O spectu não conseguiu esconder a surpresa, e a emoção que a tomou reverberou em Virnan. A ex-amiga sempre deixou claro que abominava a ideia de que o pai pudesse lhe arranjar um casamento. Sendo uma auriva, cuja casta apreciava a liberdade de sentimentos e escolhas, tal destino lhe insultava, ainda mais por ser sua amiga e protetora.
— Lhe sou grata por isso. Desde aquele torneio, meu pai não voltou a falar em escolher um consorte para mim. E a outra?
Virnan se empertigou.
— Você e Érion estavam presentes quando ele a cumpriu, muitos anos depois.
O espírito cerrou os olhos, deslizando as pontas dos dedos sobre eles. Jamais esqueceria o dia em questão. Inclinou a cabeça algumas vezes e voltou a olhá-la.
— Você me odeia?
Fez o cavalo parar. O resto do grupo se aproximava devagar, encarando-as com curiosidade. Virnan optou por dar um som à sua resposta, abandonando de vez a discussão mental.
— Odeio Érion, as coisas que fiz, a vida que escolhi e a que eu não escolhi.
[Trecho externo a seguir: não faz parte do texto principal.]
-- ==== Sys2Proof/Tests/Slice0.lean ====
section
/-! SUPPORT. The author's tests: worked examples of the spec, the checks of well-formedness, and for each statement of Obligations.lean that
has hypotheses a theorem that concrete states and operands meet all of them together, clause by clause. -/

namespace Sys2Proof.Tests

open Sys2Proof.Machine

set_option Elab.async false
set_option synthInstance.maxSize 500
set_option linter.unusedVariables false

/-! ## Finding a witness in a list -/

theorem found1 {α : Type} {P : α → Prop} [∀ a, Decidable (P a)] (l : List (α))
    (h : l.any (fun x => decide (P x)) = true) : ∃ a, P a := by
  obtain ⟨x, -, hx⟩ := List.any_eq_true.mp h
  exact ⟨x, of_decide_eq_true hx⟩
theorem found2 {α β : Type} {P : α → β → Prop} [∀ a b, Decidable (P a b)] (l : List (α × β))
    (h : l.any (fun x => decide (P x.1 x.2)) = true) : ∃ a b, P a b := by
  obtain ⟨x, -, hx⟩ := List.any_eq_true.mp h
  exact ⟨x.1, x.2, of_decide_eq_true hx⟩
theorem found3 {α β γ : Type} {P : α → β → γ → Prop} [∀ a b c, Decidable (P a b c)] (l : List (α × β × γ))
    (h : l.any (fun x => decide (P x.1 x.2.1 x.2.2)) = true) : ∃ a b c, P a b c := by
  obtain ⟨x, -, hx⟩ := List.any_eq_true.mp h
  exact ⟨x.1, x.2.1, x.2.2, of_decide_eq_true hx⟩
theorem found4 {α β γ δ : Type} {P : α → β → γ → δ → Prop} [∀ a b c d, Decidable (P a b c d)] (l : List (α × β × γ × δ))
    (h : l.any (fun x => decide (P x.1 x.2.1 x.2.2.1 x.2.2.2)) = true) : ∃ a b c d, P a b c d := by
  obtain ⟨x, -, hx⟩ := List.any_eq_true.mp h
  exact ⟨x.1, x.2.1, x.2.2.1, x.2.2.2, of_decide_eq_true hx⟩
theorem found5 {α β γ δ ε : Type} {P : α → β → γ → δ → ε → Prop} [∀ a b c d e, Decidable (P a b c d e)] (l : List (α × β × γ × δ × ε))
    (h : l.any (fun x => decide (P x.1 x.2.1 x.2.2.1 x.2.2.2.1 x.2.2.2.2)) = true) : ∃ a b c d e, P a b c d e := by
  obtain ⟨x, -, hx⟩ := List.any_eq_true.mp h
  exact ⟨x.1, x.2.1, x.2.2.1, x.2.2.2.1, x.2.2.2.2, of_decide_eq_true hx⟩
theorem found6 {α β γ δ ε ζ : Type} {P : α → β → γ → δ → ε → ζ → Prop} [∀ a b c d e f, Decidable (P a b c d e f)] (l : List (α × β × γ × δ × ε × ζ))
    (h : l.any (fun x => decide (P x.1 x.2.1 x.2.2.1 x.2.2.2.1 x.2.2.2.2.1 x.2.2.2.2.2)) = true) : ∃ a b c d e f, P a b c d e f := by
  obtain ⟨x, -, hx⟩ := List.any_eq_true.mp h
  exact ⟨x.1, x.2.1, x.2.2.1, x.2.2.2.1, x.2.2.2.2.1, x.2.2.2.2.2, of_decide_eq_true hx⟩
theorem found7 {α β γ δ ε ζ η : Type} {P : α → β → γ → δ → ε → ζ → η → Prop} [∀ a b c d e f g, Decidable (P a b c d e f g)] (l : List (α × β × γ × δ × ε × ζ × η))
    (h : l.any (fun x => decide (P x.1 x.2.1 x.2.2.1 x.2.2.2.1 x.2.2.2.2.1 x.2.2.2.2.2.1 x.2.2.2.2.2.2)) = true) : ∃ a b c d e f g, P a b c d e f g := by
  obtain ⟨x, -, hx⟩ := List.any_eq_true.mp h
  exact ⟨x.1, x.2.1, x.2.2.1, x.2.2.2.1, x.2.2.2.2.1, x.2.2.2.2.2.1, x.2.2.2.2.2.2, of_decide_eq_true hx⟩

/-! ## States and messages -/

/-- Every island and domain is up. -/
def upState : State := { State.reset with
  clk := { good := 0x1FFFFFFF, lock := 0x1FFFFFFF, trimmed := true }
  rst := { released := 0x1FFFFFFF, loaded := true, step := 7 }
  pwr := { domOn := 0xFFFF, domGood := 0xFFFF } }
/-- The states the witnesses start from. -/
def bases : List State := [State.reset, upState]
def ms : List Master := [.steward, .debug, .loader, .forRing, .forTwoWire, .dmaA]
/-- The node has an owner and a ring key. -/
def owned (s : State) : State := s.onSec fun t => { t with owner := some { ownerPub := List.replicate 96 1, ringKey := List.replicate 32 2 } }
/-- A message under the ring key. -/
def sealed (m : Msg) (s : State) : Msg := { m with tag := tagBytes ((s.ringKey 0).getD []) (nonce (msgFrameType m.mtype) m.ring m.src.toNat m.seq.toNat (s.msgCycle m)) (msgAuth m) }
/-- A broadcast message of this cycle without its tag. -/
def mkMsg (mtype : Byte) (payload : List Byte) (ahead : Nat) (s : State) : Msg :=
  { ring := .a, src := 5, cycle := BitVec.ofNat 32 s.node.zcycle, mtype := mtype, mflags := 0, origin := 5, dst := 0xFF, role := 0, roleIdx := 0, roleEpoch := 0, seq := 7, apply := if ahead = 0 then 0 else BitVec.ofNat 32 (s.node.zcycle + ahead), payload, tag := [] }
/-- The same with an owner and epoch 0. -/
def basesK : List State := bases.map fun s => (owned s).put F.xport_KEY_CUR 0 0
/-- The state after a command. -/
def nx (f : State → Out) (s : State) : State := match f s with | .next t => t | _ => s
def z16 : List Nat := List.replicate 16 0
/-- Epoch 0 is in force and its key known. -/
def keyed0 (s : State) : Bool := s.epoch == 0 && (s.ringKey 0).isSome
theorem keyed0_spec {s : State} (h : keyed0 s = true) : ∃ k, s.epoch = 0 ∧ s.ringKey 0 = some k := by
  simp only [keyed0, Bool.and_eq_true, beq_iff_eq] at h
  exact (Option.isSome_iff_exists.mp h.2).imp fun k hk => ⟨h.1, hk⟩
theorem sealed_tagOk {s : State} {m : Msg} (h : keyed0 s = true) (hm : m.spur = none) : s.msgTagOk (sealed m s) = true := by
  obtain ⟨k, he, hk⟩ := keyed0_spec h
  have hs : (sealed m s).spur = none := hm
  have ht : (sealed m s).tag = tagBytes k (nonce (msgFrameType m.mtype) m.ring m.src.toNat m.seq.toNat (s.msgCycle m)) (msgAuth m) := by
    simp [sealed, hk]
  simp only [State.msgTagOk, hs, he, hk, ht, Bool.or_eq_true]
  exact .inl (decide_eq_true rfl)
/-- All of R94 and R106 but the tag. -/
def arrivesBut (s : State) (m : Msg) : Bool :=
  keyed0 s && m.spur == none && (s.xportUp && s.addressed m && decide (s.node.zcycle ≤ s.msgCycle m + 240) && decide (s.msgCycle m ≤ s.node.zcycle + 1)
    && !decide ((senderOf m, s.msgCycle m, m.seq.toNat) ∈ s.xport.seen) && s.roleCheck m == none)
/-- All of the further checks but the tag. -/
def passesBut (s : State) (m : Msg) : Bool :=
  arrivesBut s m && typeKnown m.mtype && !(m.apply == 0 && mustName m.mtype) && (m.apply == 0 || decide (s.node.zcycle < s.applyOf m))
theorem sealed_arrives {s : State} {m : Msg} (h : arrivesBut s m = true) : s.arrives (sealed m s) = true := by
  simp only [arrivesBut, Bool.and_eq_true, beq_iff_eq] at h
  obtain ⟨⟨hk, hs⟩, ⟨⟨⟨⟨hu, ha⟩, h1⟩, h2⟩, hn⟩, hr⟩ := h
  have e1 : s.addressed (sealed m s) = true := ha
  have e2 : s.msgCycle (sealed m s) = s.msgCycle m := rfl
  have e3 : senderOf (sealed m s) = senderOf m := rfl
  have e4 : s.roleCheck (sealed m s) = none := hr
  have e5 : (sealed m s).seq = m.seq := rfl
  have e6 : (sealed m s).spur = none := hs
  simp only [State.arrives, hu, e6, e1, sealed_tagOk hk hs, e2, e3, e4, e5, h1, h2, hn]
  rfl
theorem sealed_passes {s : State} {m : Msg} (h : passesBut s m = true) : s.passes (sealed m s) = true := by
  simp only [passesBut, Bool.and_eq_true] at h
  obtain ⟨⟨⟨h1, h2⟩, h3⟩, h4⟩ := h
  simp only [State.passes, Bool.and_eq_true]
  exact ⟨⟨⟨sealed_arrives h1, h2⟩, h3⟩, h4⟩
theorem arrived2 {P : State → Msg → Prop} [∀ a b, Decidable (P a b)]
    (l : List (State × Msg)) (h : l.any (fun x => (arrivesBut x.1 x.2) && decide (P x.1 (sealed x.2 x.1))) = true) :
    ∃ a b, State.arrives a b = true ∧ P a b := by
  obtain ⟨x, -, hx⟩ := List.any_eq_true.mp h
  rw [Bool.and_eq_true] at hx
  exact ⟨x.1, (sealed x.2 x.1), sealed_arrives hx.1, of_decide_eq_true hx.2⟩
theorem passed2 {P : State → Msg → Prop} [∀ a b, Decidable (P a b)]
    (l : List (State × Msg)) (h : l.any (fun x => (passesBut x.1 x.2) && decide (P x.1 (sealed x.2 x.1))) = true) :
    ∃ a b, State.passes a b = true ∧ P a b := by
  obtain ⟨x, -, hx⟩ := List.any_eq_true.mp h
  rw [Bool.and_eq_true] at hx
  exact ⟨x.1, (sealed x.2 x.1), sealed_passes hx.1, of_decide_eq_true hx.2⟩
theorem passed3 {α : Type} {P : State → Msg → α → Prop} [∀ a b c, Decidable (P a b c)]
    (l : List (State × Msg × α)) (h : l.any (fun x => (passesBut x.1 x.2.1) && decide (P x.1 (sealed x.2.1 x.1) x.2.2)) = true) :
    ∃ a b c, State.passes a b = true ∧ P a b c := by
  obtain ⟨x, -, hx⟩ := List.any_eq_true.mp h
  rw [Bool.and_eq_true] at hx
  exact ⟨x.1, (sealed x.2.1 x.1), x.2.2, sealed_passes hx.1, of_decide_eq_true hx.2⟩
theorem passed5 {α β γ : Type} {P : State → Msg → α → β → γ → Prop} [∀ a b c d e, Decidable (P a b c d e)]
    (l : List (State × Msg × α × β × γ)) (h : l.any (fun x => (passesBut x.1 x.2.1) && decide (P x.1 (sealed x.2.1 x.1) x.2.2.1 x.2.2.2.1 x.2.2.2.2)) = true) :
    ∃ a b c d e, State.passes a b = true ∧ P a b c d e := by
  obtain ⟨x, -, hx⟩ := List.any_eq_true.mp h
  rw [Bool.and_eq_true] at hx
  exact ⟨x.1, (sealed x.2.1 x.1), x.2.2.1, x.2.2.2.1, x.2.2.2.2, sealed_passes hx.1, of_decide_eq_true hx.2⟩
theorem passed6 {α β γ δ : Type} {P : State → Msg → α → β → γ → δ → Prop} [∀ a b c d e f, Decidable (P a b c d e f)]
    (l : List (State × Msg × α × β × γ × δ)) (h : l.any (fun x => (passesBut x.1 x.2.1) && decide (P x.1 (sealed x.2.1 x.1) x.2.2.1 x.2.2.2.1 x.2.2.2.2.1 x.2.2.2.2.2)) = true) :
    ∃ a b c d e f, State.passes a b = true ∧ P a b c d e f := by
  obtain ⟨x, -, hx⟩ := List.any_eq_true.mp h
  rw [Bool.and_eq_true] at hx
  exact ⟨x.1, (sealed x.2.1 x.1), x.2.2.1, x.2.2.2.1, x.2.2.2.2.1, x.2.2.2.2.2, sealed_passes hx.1, of_decide_eq_true hx.2⟩
/-- A PTP message under the ring key. -/
def withIcv (p : Ptp) (s : State) : Ptp := { p with icv := ptpIcv ((s.ringKey 0).getD []) p.sender.toNat p.seq.toNat (rebuild s.node.zcycle p.seqNo.toNat) p.raw }
theorem withIcv_ok {s : State} {p : Ptp} (h : (keyed0 s && p.keyId == 0) = true) : s.icvOk (withIcv p s) = true := by
  rw [Bool.and_eq_true, beq_iff_eq] at h
  obtain ⟨k, he, hk⟩ := keyed0_spec h.1
  simp [State.icvOk, withIcv, he, hk, h.2]
theorem timed4 {α : Type} {P : State → Lane → Ptp → α → Prop} [∀ a b c d, Decidable (P a b c d)]
    (l : List (State × Lane × Ptp × α)) (h : l.any (fun x => (keyed0 x.1 && x.2.2.1.keyId == 0) && decide (P x.1 x.2.1 (withIcv x.2.2.1 x.1) x.2.2.2)) = true) :
    ∃ a b c d, State.icvOk a c = true ∧ P a b c d := by
  obtain ⟨x, -, hx⟩ := List.any_eq_true.mp h
  rw [Bool.and_eq_true] at hx
  exact ⟨x.1, x.2.1, (withIcv x.2.2.1 x.1), x.2.2.2, withIcv_ok hx.1, of_decide_eq_true hx.2⟩
theorem timed7 {α β γ δ : Type} {P : State → Lane → Ptp → α → β → γ → δ → Prop} [∀ a b c d e f g, Decidable (P a b c d e f g)]
    (l : List (State × Lane × Ptp × α × β × γ × δ)) (h : l.any (fun x => (keyed0 x.1 && x.2.2.1.keyId == 0) && decide (P x.1 x.2.1 (withIcv x.2.2.1 x.1) x.2.2.2.1 x.2.2.2.2.1 x.2.2.2.2.2.1 x.2.2.2.2.2.2)) = true) :
    ∃ a b c d e f g, State.icvOk a c = true ∧ P a b c d e f g := by
  obtain ⟨x, -, hx⟩ := List.any_eq_true.mp h
  rw [Bool.and_eq_true] at hx
  exact ⟨x.1, x.2.1, (withIcv x.2.2.1 x.1), x.2.2.2.1, x.2.2.2.2.1, x.2.2.2.2.2.1, x.2.2.2.2.2.2, withIcv_ok hx.1, of_decide_eq_true hx.2⟩
theorem timed8 {α β γ δ ε : Type} {P : State → Lane → Ptp → α → β → γ → δ → ε → Prop} [∀ a b c d e f g h, Decidable (P a b c d e f g h)]
    (l : List (State × Lane × Ptp × α × β × γ × δ × ε)) (h : l.any (fun x => (keyed0 x.1 && x.2.2.1.keyId == 0) && decide (P x.1 x.2.1 (withIcv x.2.2.1 x.1) x.2.2.2.1 x.2.2.2.2.1 x.2.2.2.2.2.1 x.2.2.2.2.2.2.1 x.2.2.2.2.2.2.2)) = true) :
    ∃ a b c d e f g h, State.icvOk a c = true ∧ P a b c d e f g h := by
  obtain ⟨x, -, hx⟩ := List.any_eq_true.mp h
  rw [Bool.and_eq_true] at hx
  exact ⟨x.1, x.2.1, (withIcv x.2.2.1 x.1), x.2.2.2.1, x.2.2.2.2.1, x.2.2.2.2.2.1, x.2.2.2.2.2.2.1, x.2.2.2.2.2.2.2, withIcv_ok hx.1, of_decide_eq_true hx.2⟩
theorem timed9 {α β γ δ ε ζ : Type} {P : State → Lane → Ptp → α → β → γ → δ → ε → ζ → Prop} [∀ a b c d e f g h i, Decidable (P a b c d e f g h i)]
    (l : List (State × Lane × Ptp × α × β × γ × δ × ε × ζ)) (h : l.any (fun x => (keyed0 x.1 && x.2.2.1.keyId == 0) && decide (P x.1 x.2.1 (withIcv x.2.2.1 x.1) x.2.2.2.1 x.2.2.2.2.1 x.2.2.2.2.2.1 x.2.2.2.2.2.2.1 x.2.2.2.2.2.2.2.1 x.2.2.2.2.2.2.2.2)) = true) :
    ∃ a b c d e f g h i, State.icvOk a c = true ∧ P a b c d e f g h i := by
  obtain ⟨x, -, hx⟩ := List.any_eq_true.mp h
  rw [Bool.and_eq_true] at hx
  exact ⟨x.1, x.2.1, (withIcv x.2.2.1 x.1), x.2.2.2.1, x.2.2.2.2.1, x.2.2.2.2.2.1, x.2.2.2.2.2.2.1, x.2.2.2.2.2.2.2.1, x.2.2.2.2.2.2.2.2, withIcv_ok hx.1, of_decide_eq_true hx.2⟩
theorem written (m : Master) (a : Nat) (d : Word) (s : State) : ∃ u, exec (.registerWrite m a d) s = .next u := ⟨_, rfl⟩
Ódio é um sentimento forte demais. Já tenho muito o que odiar para me obrigar a sentir isso por você. O que eu sinto é raiva, muita raiva. E ela me cega quando você está por perto, porque como acabou de me dizer, sempre tivemos uma ligação muito forte. Eu reconheço meus crimes e entendo a punição que me deu. Você não fez nada mais que a sua obrigação.
Os cavalos foram parando próximos à elas, mas longe o suficiente para lhes permitir uma conversa reservada.
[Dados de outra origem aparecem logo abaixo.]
-- ==== Sys2Proof/Word.lean ====
section
/-! DEFINITION. The word types of the model and the shape of its sparse maps. -/

namespace Sys2Proof

/-- A 32-bit register, step number or packet payload. -/
abbrev Word := BitVec 32

/-- A byte of local data memory, of the depot or of a command payload. -/
abbrev Byte := BitVec 8

/-- A 512-bit row-store line, ring slot or bale (spec/05_synapse_storage.md R167,
spec/13_host_interface.md R407). -/
abbrev Line := BitVec 512

/-- A sparse map from a number to a value: pairs with rising keys, none of which holds the value
that an unlisted key reads as. A memory is the case `α = Byte`, which is a list of `Host.Cell`. -/
abbrev NMap (α : Type) := List (Nat × α)

end Sys2Proof
end

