-- ==== Sys2Proof/Machine/Flags.lean ====
section
/-! DEFINITION. Status codes (spec/13_host_interface.md R423), counters that stop at their limit, and the
access codes of spec/00_scope.md R11. -/

namespace Sys2Proof.Machine

/-- The status codes of R423. -/
abbrev Status := BitVec 8

def stOk : Status := 0x00
def stOkLate : Status := 0x01
def stPartial : Status := 0x02
def stBadManifest : Status := 0x10
def stBadOpcode : Status := 0x11
def stBadLength : Status := 0x12
def stNoResource : Status := 0x13
def stDoesNotFit : Status := 0x14
def stNoContext : Status := 0x15
def stBadState : Status := 0x16
def stAccess : Status := 0x20
def stLocked : Status := 0x21
def stAuthFailed : Status := 0x22
def stTimeout : Status := 0x30
def stContextReset : Status := 0x31
def stStaleGen : Status := 0x32
def stPeerClosed : Status := 0x33
def stQueueFull : Status := 0x34
def stLinkDown : Status := 0x35
def stEventLoss : Status := 0x36
def stConvoyLate : Status := 0x40
def stConvoyConflict : Status := 0x41
def stConvoyMember : Status := 0x42
def stConvoyTimeout : Status := 0x43
def stUncorrectable : Status := 0x50
def stDeviceRemoved : Status := 0x51
def stBistFail : Status := 0x60
def stBistLimit : Status := 0x61
def stPowerLimit : Status := 0x62

/-- A count of `w` bits after `k` more events: it stops at its largest value. -/
def satAdd {w : Nat} (x : BitVec w) (k : Nat) : BitVec w := BitVec.ofNat w (min (2 ^ w - 1) (x.toNat + k))

/-- A word with its upper 16-bit count advanced; it stops at 0xFFFF. -/
def bumpHi (x : Word) (k : Nat) : Word := setFld x 31 16 (min 0xFFFF (fld x 31 16 + k))

/-- A word with its lower 16-bit count advanced; it stops at 0xFFFF. -/
def bumpLo (x : Word) (k : Nat) : Word := setFld x 15 0 (min 0xFFFF (fld x 15 0 + k))

/-- A word count that stops at 0xFFFF_FFFF. -/
def bumpWord (x : Word) (k : Nat) : Word := satAdd x k

/-- A W1C bit after a write of `w` to it (R11). -/
def w1c (old w : Bool) : Bool := old && !w

end Sys2Proof.Machine
end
— Mas não posso evitar de me sentir traída, porque você não quis acreditar em mim quando lhe disse que Érion estava por trás daquela tragédia ou porque você não ousou levantar a voz para me defender, nem mesmo um pouquinho, diante do concelho ancião e da Ordem Castir. Não! Eu não te odeio, Lyla. Só não consigo esquecer que você ficou calada quando precisei ouvir sua voz. Não queria que me livrasse daquela encrenca, apenas que expressasse o seu apoio, ainda que falsamente, antes de tirar Zarif de mim e me deixar trancada naquela câmara imersa na loucura que a quebra do nosso pacto trouxe!
Trincou os dentes, reparando que já não falava baixo e tranquilamente. Na verdade, estava gritando. Encontrou o olhar preocupado de Marie, inspirou fundo e abanou a mão, respondendo a pergunta silenciosa dela. Estava bem, era o que dizia. Então, aprumou-se e retornou ao caminho, fingindo que a tristeza que tomou o Spectu, não se misturava à sua e lhe feria na mesma medida.
Marie apressou-se a emparelhar o cavalo com o dela, passando por uma Lyla de semblante fechado e olhos baixos. Cavalgou ao seu lado por um longo tempo, deixando que soubesse que poderia lhe falar e derramar as dores sobre seus ombros também, caso desejasse. Afinal, na noite anterior tinham se “prometido”.
Ela lhe sorriu. E não foi um sorriso forçado e, sim, amoroso. Lhe confidenciou:
— Eu enlouqueci, Marie.
A mestra franziu o cenho, perguntando o significado daquilo. Virnan balançou os ombros, como se isso nada significasse, mas pelo modo como gritou com Lyla, ainda estava ferida.
— Quando um Pacto Castir é feito, é como se duas pessoas ocupassem o mesmo corpo. Nos protegemos mutuamente. Esse laço, em teoria, é eterno. Mas, como já sabe, meu pacto com Zarif foi desfeito.
Baixou a vista, fitando as mãos por um longo momento.
— Ainda não perguntei a ela como sobrevivi tanto tempo, porque eu deveria ter sido executada.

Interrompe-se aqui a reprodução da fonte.